Engaged. Miss Mariquita S. Villard, niece of Editor Oswald Garrison Villard of The Nation, to Louis Warren Hill Jr., of St. Paul, Minn., who now functions with the Great Northern Railway, built by his grandfather, the late famed James Jerome Hill, and of which his father, Louis Warren Hill, is chairman of the Board of Directors.

Married. John Randolph Hearst, 18, third son of publisher William Randolph Hearst, to Miss Dorothy Hart of Los Angeles, Calif.; in Manhattan.

Elected. John Stewart Baker, 34, to be President of the Bank of The Manhattan Co., in New York, thereby becoming the youngest bank president in New York;* to succeed his father, Stephen Baker, who becomes chairman of the board (see p. 26).

Died. Father Jean Gerault de la Corgnals, affectionately known as the "priest of the Bayous," rector of St. Thomas's Catholic Church at Pointe a la Hache, La., possessor of the palm of the French Academy; in New Orleans, of pneumonia. When his parishioners refused to abandon their homes after the dynamiting of the Caernarvon levee to save New Orleans in the Mississippi flood, Father Girault stayed with them; became the only judge, jury, priest and doctor for the flooded parish of Plaquemines.

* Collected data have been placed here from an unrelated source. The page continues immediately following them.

-- ==== Sys2Proof/Machine/Queues.lean ====
section
/-! DEFINITION. Queues, commands and Hitch (10): fetching and the phase rule, decoding, waits, dispatch, the commands'
meanings, completion records, launches and stages, graph versions. -/

namespace Sys2Proof.Machine

open Sys2Proof

/-! Rings (R291, R292). -/

/-- Slots of a queue's ring. -/
def depthOf (n : Nat) (s : State) : Nat := ent (Ent.queueDepth + 256 * n) s

/-- Device virtual address of slot 0: RING_ADDR, or the module's allocation for REQUEST and INTERNAL queues. -/
def ringAddr (n : Nat) (s : State) : Nat :=
  if queueClassOf n s = 2 ∨ queueClassOf n s = 4 then (queueOf n s).ringAlloc else ent (Ent.queueRingAddr + 256 * n) s

/-- Device virtual address of the completion ring. -/
def complAddr (n : Nat) (s : State) : Nat :=
  if queueClassOf n s = 2 ∨ queueClassOf n s = 4 then (queueOf n s).complAlloc else ent (Ent.queueComplAddr + 256 * n) s

/-- The expected phase of a count (R292). -/
def phaseOf (count_ depth : Nat) : Nat := if (count_ / depth) % 2 = 0 then 1 else 0

/-- The port class of a queue's commands (Table 10.1). -/
def queuePort (n : Nat) (s : State) : PortClass :=
  let c := queueClassOf n s
  if c = 1 then .H else if c = 3 then .S else .B

/-- The resident context of a queue; 0xFF is none. -/
def queueContext (n : Nat) (s : State) : Nat := ent (Ent.queueContext + 256 * n) s

def cmdOpcode (c : Cmd) : Nat := cf c 0 63 56
def cmdTag (c : Cmd) : Nat := cf c 0 15 0

/-- The extension slots' bytes of a command. -/
def extBytes (c : Cmd) : List Byte := (c.ext.map (fun e => leBytes 64 e.toNat)).foldr (· ++ ·) []

/-- A command of a queue, by id. -/
def cmdOfQueue (n id : Nat) (s : State) : Option Cmd := (queueOf n s).cmds.find? (fun c => c.id == id)

/-- A command of a queue, or of the legacy interface, changed; ids are unique among both. -/
def updCmd (n id : Nat) (f : Cmd → Cmd) (s : State) : State :=
  let s := updQueue n (fun q => { q with
    cmds := updFirst (fun c => c.id == id) f q.cmds, held := updFirst (fun c => c.id == id) f q.held }) s
  { s with legacy := { s.legacy with cmds := updFirst (fun c => c.id == id) f s.legacy.cmds } }

/-- A command has completed its work: its completion under R301 follows. One refused with BAD_COMMAND is counted (R320). -/
def finishCmd (n id status reason : Nat) (result : BitVec 64) (s : State) : State :=
  let s := updCmd n id (fun c => { c with phase := .finished, status := status, reason := reason, result := result }) s
  if status = stDenied ∧ reason = 1 then count Cnt.badCommands 1 s else s

/-! Fetching (R298). -/

/-- A slot read from a ring of device virtual address space. -/
def readSlot (ring depth count_ : Nat) (s : State) : BitVec 512 :=
  BitVec.ofNat 512 (devNat s (ring + 64 * (count_ % depth)) 64)

/-- What a look at the slot at HEAD gives. -/
inductive SlotLook where
  | nothing
  | stalled (m : MemCheck)
  | stale
  /-- its extension slots do not all lie below TAIL -/
  | short
  | fresh (w : BitVec 512) (ext : List (BitVec 512))
  deriving DecidableEq, Repr

/-- The slot at a count, with TAIL as it stands. -/
def lookSlot (ring depth head tail : Nat) (s : State) : SlotLook :=
  if head = tail then .nothing
  else match memCheck (ring + 64 * (head % depth)) 64 .read s with
    | .ok =>
      let w := readSlot ring depth head s
      if field (dword w 0) 55 55 ≠ phaseOf head depth then .stale
      else
        let e := field (dword w 0) 50 48
        if (tail + 2 ^ 32 - head) % 2 ^ 32 < 1 + e then .short
        else
          match ((List.range e).map (fun i =>
              memCheck (ring + 64 * ((head + 1 + i) % 2 ^ 32 % depth)) 64 .read s)).find? (fun m => m != .ok) with
          | some m => .stalled m
          | none => .fresh w ((List.range e).map (fun i => readSlot ring depth ((head + 1 + i) % 2 ^ 32) s))
    | m => .stalled m

/-- A read of a 64-byte slot through the hub TLB (R407, R452). -/
def slotRead (va : Nat) (s : State) : State := noteDmaRead va 64 (hubAccess va 64 s)

/-- A read of the slot at a queue's HEAD. -/
def headRead (n : Nat) (s : State) : State := slotRead (ringAddr n s + 64 * ((queueOf n s).head % depthOf n s)) s

/-- The admitted request whose launch a slot of a REQUEST queue is: the front end writes its number into TAG (log 36). -/
def requestOfSlot (n : Nat) (w : BitVec 512) (s : State) : Option Nat :=
  if queueClassOf n s = 2 then
    (s.service.admitted.find? (fun a => a.queue == n && a.launch.isNone && a.seq % 65536 == field (dword w 0) 15 0)).map (·.seq)
  else none

/-- A direct queue whose persistent task runs: the task reads its slots (R316). -/
def directServed (n : Nat) (s : State) : Bool :=
  (queueOf n s).state == 4 && directCore n s != 0xFF &&
  (ctlOf (directCore n s) s).task.any (fun t => t.persistent && t.queue == n)

/-- Thread 0 is stalled, and serves no queue (R415); a direct queue is its task's own. -/
def fetchStalled (n : Nat) (s : State) : Bool := directCore n s == 0xFF && threadStalled 546 s

/-- Slots fetched from HEAD up to TAIL while they are fresh; the queue fetches nothing while 64 completions are held
(R298, R304). -/
def fetchLoop : Nat → Nat → State → State
  | 0, _, s => s
  | fuel + 1, n, s =>
    let q := queueOf n s
    if dispatchStopped s = true ∨ fetchStalled n s = true ∨ (q.state ≠ 1 ∧ q.state ≠ 2 ∧ directServed n s = false) then s
    else if 64 ≤ q.held.length then s
    else match lookSlot (ringAddr n s) (depthOf n s) q.head q.tail s with
      | .nothing => s
      | .stalled m => stallOn 546 (queueContext n s) 0 6 n 0 0 .read m s
      | .stale =>
        count Cnt.phaseStaleReads 1 (headRead n (updQueue n (fun q => { q with staleReads := some 0, staleAt := s.now }) s))
      | .short => headRead n s
      | .fresh w ext =>
        let s := (List.range (ext.length + 1)).foldl (fun s i =>
          slotRead (ringAddr n s + 64 * ((q.head + i) % 2 ^ 32 % depthOf n s)) s) s
        let c : Cmd :=
          { id := s.dispatch.nextCmd, queue := n, count := q.head, words := w, ext := ext, cls := queuePort n s,
            legacy := false, fetchedAt := s.now, phase := .fetched, status := 0, reason := 0, result := 0,
            saturated := false, boundVoid := false, torn := false, request := requestOfSlot n w s, watching := [] }
        let s := { s with dispatch := { s.dispatch with nextCmd := s.dispatch.nextCmd + 1 } }
        fetchLoop fuel n (updQueue n (fun q =>
          { q with cmds := q.cmds ++ [c], head := (q.head + 1 + ext.length) % 2 ^ 32, staleReads := none }) s)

Died. Major Reginald Owen, son-in-law of the late William Jennings Bryan, and husband of Ruth Bryan Owen who ran for Congress from Florida in 1926; in Miami, of trench nephritis, contracted during British service in the War. London correspondents erroneously reported the death of Reginald Owen, British actor, now playing in Manhattan with Billie Burke in The Marquise.

Died. Benjamin Purnell, 66, "King of the House of David," "Seventh Messenger announcing the Millennium"; at Benton Harbor, Mich., of pulmonary tuberculosis. He taught, as many before him had taught and still conscientiously teach, that the Bible foretells the exact date at which the Millennium will begin. As the "Seventh Messenger," he also taught, he would never die; nor would 143,999 others who believed in his Messianic pretentions. About his dead body last week his disciples sat, waiting for his resurrection--in vain.

Died. Thomas Wakefield Goodspeed, 85, educator, author; in Chicago (see p. 18).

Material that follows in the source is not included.